Terraform External Data Sources
Introduction
When working with Terraform, you'll sometimes need to incorporate data that exists outside of Terraform's native ecosystem. Perhaps you need to query an API, run a script, or process data in a way that Terraform doesn't natively support. This is where external data sources come into play.
External data sources in Terraform provide a bridge between your Terraform configuration and external programs or scripts. They allow you to execute external commands or scripts and use their output as data within your Terraform workflow.
In this guide, we'll explore how to use external data sources in Terraform, understand their use cases, and see practical examples of incorporating external data into your infrastructure code.
Understanding External Data Sources
The external
data source in Terraform allows you to run an external program and use its JSON output as a data source in your Terraform configuration.
Key Concepts
- External Program: Any executable program or script that can accept JSON input and produce JSON output.
- Data Exchange: Terraform communicates with the external program through JSON - sending data via stdin and receiving data via stdout.
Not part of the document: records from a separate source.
-- ==== Sys2Proof/Machine/Control.lean ====
section
/-! DEFINITION. 47_control.md: jumps, calls and returns. The shared operations, then one meaning per instruction. -/

namespace Sys2Proof.Machine

/-- `JR cc,e` (R333). -/
def jumpRelativeIf (cc : Cond) (e : Byte) (s : State) : State :=
  if s.cond cc then s.fetchOpcode.fetchByte.jumpRelative e else s.fetchOpcode.fetchByte

/-- `DJNZ e` (R336). -/
def countAndJump (e : Byte) (s : State) : State :=
  let t := (s.fetchOpcode.tick 1).fetchByte.setB (s.b - 1)
  if s.b - 1 = 0 then t else t.jumpRelative e

/-- `JP cc,nn` (R331): `MW` is written either way. -/
def jumpIf (cc : Cond) (nn : Word) (s : State) : State :=
  let t := s.fetchOpcode.fetchByte.fetchByte.setMw nn
  if s.cond cc then t.setPc nn else t

/-- A call to `x` with `PC` as the return address, after the fetches in `t` (R337, R343). -/
def callTo (x : Word) (t : State) : State := ((t.tick 1).push t.pc).enterAt x

/-- `CALL cc,nn` (R338): `MW` is written either way. -/
def callIf (cc : Cond) (nn : Word) (s : State) : State :=
  let t := s.fetchOpcode.fetchByte.fetchByte
  if s.cond cc then callTo nn t else t.setMw nn

/-- `RET cc` (R340). -/
def returnIf (cc : Cond) (s : State) : State :=
  let t := s.fetchOpcode.tick 1
  if s.cond cc then t.returnFromStack else t

/-- DJNZ e (R336). -/
def execDjnz (e : Byte) (s : State) : Result := .next (countAndJump e s)

/-- JR e (R332). -/
def execJr (e : Byte) (s : State) : Result := .next ((s.fetchOpcode.fetchByte).jumpRelative e)

/-- JR cc,e (NZ, Z, NC, C) (R333). -/
def execJrCc (cc : Cond) (e : Byte) (s : State) : Result := .next (jumpRelativeIf cc e s)

/-- RET cc (R340). -/
def execRetCc (cc : Cond) (s : State) : Result := .next (returnIf cc s)

/-- RET (R339). -/
def execRet (s : State) : Result := .next (s.fetchOpcode.returnFromStack)

/-- JP (HL) (R334). -/
def execJpHl (s : State) : Result := .next (s.fetchOpcode.setPc s.hl)

/-- JP cc,nn (R331). -/
def execJpCcNn (cc : Cond) (nn : Word) (s : State) : Result := .next (jumpIf cc nn s)

/-- JP nn (R330). -/
def execJpNn (nn : Word) (s : State) : Result := .next (s.fetchOpcode.fetchByte.fetchByte.enterAt nn)

/-- CALL cc,nn (R338). -/
def execCallCcNn (cc : Cond) (nn : Word) (s : State) : Result := .next (callIf cc nn s)

/-- CALL nn (R337). -/
def execCallNn (nn : Word) (s : State) : Result := .next (callTo nn s.fetchOpcode.fetchByte.fetchByte)

/-- RST p, the target being 8 * t (R343). -/
def execRstP (t : BitVec 3) (s : State) : Result := .next (callTo (t.setWidth 16 <<< 3) s.fetchOpcode)

/-- RETI (R341). -/
def execReti (s : State) : Result := .next (returnFromInterrupt s)

/-- RETN, opcode bits 5:3 = copy (000 documented, 001 is RETI) (R342). -/
def execRetn (_copy : BitVec 3) (s : State) : Result := .next (returnFromInterrupt s)

/-- JP (IX) (R335). -/
def execJpIx (s : State) : Result := .next (s.fetchPrefixed.setPc (s.xy .ix))

/-- JP (IY) (R335). -/
def execJpIy (s : State) : Result := .next (s.fetchPrefixed.setPc (s.xy .iy))

end Sys2Proof.Machine
end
- Query Parameter: Values passed to the external program.
- Result: The JSON output from the external program, which becomes available as attributes in your Terraform configuration.
Basic Structure
data "external" "example" {
program = ["python", "${path.module}/script.py"]
query = {
# Input parameters to your script
param1 = "value1"
param2 = "value2"
}
}
After execution, you can access the results using: data.external.example.result
How It Works
Let's break down the execution flow:
Basic Example: IP Address Lookup
Let's create a simple example where we use an external data source to get our current public IP address:
Step 1: Create the External Script
First, create a Python script named get_ip.py
:
#!/usr/bin/env python3
import requests
import json
import sys
# Read input from stdin
input_data = json.load(sys.stdin)
# Get the current public IP address
try:
response = requests.get("https://api.ipify.org?format=json")
ip_data = response.json()
# Prepare output
output = {
"ip": ip_data["ip"]
}
# Add any input parameters to the output for demonstration
if "prefix" in input_data:
output["message"] = f"{input_data['prefix']}: {ip_data['ip']}"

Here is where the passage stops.